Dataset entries

-- ==== Sys2Proof/Machine/State.lean ====
section
/-! DEFINITION. The state of one instance (10_state.md R20 to R55), the host's side of the command port, and the
power-on values (R55, 70_reset_and_hazards.md R280). -/

namespace Sys2Proof.Machine

/-- An element-addressed memory (20_memory.md R70 to R72): the pairs (index, value) of the elements that are not
0, indices strictly rising; an element that is not listed reads 0. `Memory.wf` says the form holds. -/
abbrev Memory (w : Nat) := List (Nat × BitVec w)

/-- The canonical form from index `lo` on: indices strictly rising, no listed element 0. -/
def Memory.wfFrom {w : Nat} (lo : Nat) : Memory w → Bool
  | [] => true
  | (a, v) :: m => decide (lo ≤ a) && !(v == 0) && Memory.wfFrom (a + 1) m

/-- The canonical form of a memory. -/
def Memory.wf {w : Nat} (m : Memory w) : Bool := Memory.wfFrom 0 m

/-- `polarity[ch]`: +1 or -1 (10_state.md R27). -/
inductive Polarity where
  | plus
  | minus
  deriving DecidableEq, Repr, Inhabited

/-- `regs[0..7]`, the raw chip registers (10_state.md R24). -/
structure Regs where
  /-- `regs[0]`, TONE1_FREQ. -/
  tone1Freq : BitVec 10
  /-- `regs[1]`, TONE1_ATT. -/
  tone1Att : BitVec 4
  /-- `regs[2]`, TONE2_FREQ. -/
  tone2Freq : BitVec 10
  /-- `regs[3]`, TONE2_ATT. -/
  tone2Att : BitVec 4
  /-- `regs[4]`, TONE3_FREQ. -/
  tone3Freq : BitVec 10
  /-- `regs[5]`, TONE3_ATT. -/
  tone3Att : BitVec 4
  /-- `regs[6]`, NOISE_CTRL: bit 2 MODE, bits [1:0] RATE. -/
  noiseCtrl : BitVec 3
  /-- `regs[7]`, NOISE_ATT. -/
  noiseAtt : BitVec 4
  deriving DecidableEq, Repr

/-- The delta buffer (10_state.md R31 to R34, R43, R47). -/
structure Dbuf where
  /-- `factor` (R31). -/
  factor : Time
  /-- `offset` (R32). -/
  offset : Time
  /-- `clkNum` (R33). -/
  clkNum : BitVec 32
  /-- `clkDen` (R33). -/
  clkDen : BitVec 32
  /-- `rate` (R33). -/
  rate : BitVec 32
  /-- `cap` (R34). -/
  cap : Nat
  /-- The largest `need` of any `grow` so far: the model's own field, for 20_memory.md R76 (entry 13). -/
  peakNeed : Nat
  /-- BUFL and BUFR (R47, 20_memory.md R71). -/
  buf : Stereo (Memory 32)
  /-- `integL` and `integR` (R43). -/
  integ : Stereo Amp
  deriving DecidableEq, Repr

/-- The PSG (10_state.md R24 to R30, R35 to R42). -/
structure Psg where
  /-- `regs[0..7]` (R24). -/
  regs : Regs
  /-- `latch` (R25). -/
  latch : BitVec 3
  /-- `polarity[0..3]` (R27). -/
  polarity : Quad Polarity
  /-- `mutes[0..3]` (R28). -/
  mutes : Quad Bool
  /-- `hqMode` (R29). -/
  hqMode : Bool
  /-- `chipType` (R35). -/
  chipType : ChipType
  /-- `clocks` (R36). -/
  clocks : Time
  /-- `freqInc[0..3]` (R38). -/
  freqInc : Quad Time
  /-- `freqCounter[0..3]` (R39). -/
  freqCounter : Quad Time
  /-- `chanOut[0..3]` (R40). -/
  chanOut : Quad (Stereo Amp)
  /-- `chanDelta[0..3]` (R41). -/
  chanDelta : Quad (Stereo Amp)
  /-- `noiseShiftValue` (R42); a DISCRETE instance uses the low 15 bits. -/
  noiseShiftValue : BitVec 16
  deriving DecidableEq, Repr

/-- The resampler (10_state.md R44 to R46, R48). -/
structure Rs where
  /-- `rsStep` (R44). -/
  rsStep : BitVec 64
  /-- `rsPos` (R45). -/
  rsPos : BitVec 64
  /-- `rsWr` (R46). -/
  rsWr : BitVec 64
  /-- HISTL and HISTR, indices 0 to 31 (R48, 20_memory.md R78). -/
  hist : Stereo (Memory 16)
  deriving DecidableEq, Repr

/-- What the host does next: it presents a word, together with the output buffers it supplies for it (`none`: the
ones it supplied last) and the input samples it has ready by then; or it pulls the hardware reset input
(70_reset_and_hazards.md R280). -/
inductive HostEvent where
  | present (word : PortWord) (buffers : Option (Stereo (Memory 32))) (answers : List (Stereo Sample))
  | reset
  deriving DecidableEq, Repr

/-- The host's side of the command port: inputs and outputs of commands, not core state (10_state.md R22, R49). -/
structure HostSide where
  /-- What the host does next, first event first (entry 2). -/
  events : List HostEvent
  /-- OUTL and OUTR, the host's sample buffers (R49, 20_memory.md R79). -/
  out : Stereo (Memory 32)
  /-- The pairs the host has ready for the next `generateSample` requests (43_resampler.md R238). -/
  answers : List (Stereo Sample)
  /-- How many `generateSample` requests were made: the model's own field, the number of the next request
  (entry 6). -/
  pulled : Nat
  /-- RSP, the response word of the last command (30_encoding.md R101). -/
  rsp : BitVec 64
  deriving DecidableEq, Repr

/-- The state of one instance, its parameters and the host's side of its port. -/
structure State where
  /-- The parameters, changed by no step (10_state.md R22, entry 7). -/
  params : Params
  /-- U1, the delta buffer. -/
  dbuf : Dbuf
  /-- U2, the PSG. -/
  psg : Psg
  /-- U3, the resampler. -/
  rs : Rs
  /-- The host's side of the port. -/
  host : HostSide
  deriving DecidableEq, Repr

/-- Why the machine stops with an error: nothing does. "The core raises no exception, takes no trap and reports no
error" (60_exceptions.md R260), so there is no fault to name. -/
inductive Fault
  deriving DecidableEq, Repr

/-- Why a step has no meaning in this model. -/
inductive Refusal where
  /-- Raised by an arm of `exec` whose instruction has no meaning yet. SAFE: nothing can be proved of it. -/
  | notModelled (mnemonic : String)
  /-- Raised by `step` for a command word whose OP value is reserved: "a model treats a trace containing a reserved
  opcode as outside the specification (refuse)" (30_encoding.md R108). SAFE: the hardware ignores the word. -/
  | reservedOpcode (op : BitVec 8)
  /-- Raised by a command that made a `grow(need)` with need > DB_MAX_SLOTS, in an instance that has such a bound:
  "on any other trace the model refuses" (20_memory.md R76, 60_exceptions.md R274). SAFE: the trace is outside the
  specified behaviour of that instance. -/
  | slotsExceeded (need : Nat)
  deriving DecidableEq, Repr

/-- R, the effective ratio: MCYCLES_RATIO when VARIANT = ACCURATE, 1 when BASELINE (00_scope.md R8). -/
def ratioOf (p : Params) : Nat :=
  match p.variant with
  | .baseline => 1
  | .accurate => p.mcyclesRatio

/-- The register file after `PSG.RST` and at power-on (10_state.md R55). -/
def Regs.reset : Regs where
  tone1Freq := 0
  tone1Att := 15
  tone2Freq := 0
  tone2Att := 15
  tone3Freq := 0
  tone3Att := 15
  noiseCtrl := 0
  noiseAtt := 15

/-- The delta buffer at power-on (10_state.md R55). -/
def Dbuf.powerOn (p : Params) : Dbuf where
  factor := 0
  offset := 0
  clkNum := 0
  clkDen := 0
  rate := 0
  cap := p.dbInitSamples + bufExtra
  peakNeed := 0
  buf := ⟨[], []⟩
  integ := ⟨0, 0⟩

/-- The PSG at power-on (10_state.md R55). -/
def Psg.powerOn (p : Params) : Psg where
  regs := Regs.reset
  latch := 0
  polarity := Quad.all .minus
  mutes := Quad.all false
  hqMode := true
  chipType := .integrated
  clocks := 0
  freqInc :=
    ⟨s64 (zeroFreq .integrated * ratioOf p : Nat), s64 (zeroFreq .integrated * ratioOf p : Nat),
     s64 (zeroFreq .integrated * ratioOf p : Nat), s64 (noiseDiv 0 * ratioOf p : Nat)⟩
  freqCounter := Quad.all 0
  chanOut := Quad.all ⟨0, 0⟩
  chanDelta := Quad.all ⟨0, 0⟩
  noiseShiftValue := 0x8000

/-- The resampler at power-on (10_state.md R55). -/
def Rs.powerOn : Rs where
  rsStep := 0
  rsPos := 0
  rsWr := 0
  hist := ⟨[], []⟩

/-- The host's side before anything was presented (entries 2, 4, 5, 6). -/
def HostSide.idle : HostSide where
  events := []
  out := ⟨[], []⟩
  answers := []
  pulled := 0
  rsp := 0

/-- An instance with parameters `p` right after power-on reset (10_state.md R55). -/
def State.powerOn (p : Params) : State where
  params := p
  dbuf := Dbuf.powerOn p
  psg := Psg.powerOn p
  rs := Rs.powerOn
  host := HostSide.idle

/-- The machine right after reset, with the default parameters (10_state.md R55; entries 7, 9). -/
def State.reset : State := State.powerOn paramsDefault

end Sys2Proof.Machine
end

WHAT IS BEING ASKED: Across the records above, count the lines holding "last" and write down only that count.

SOLVED EXERCISE: 2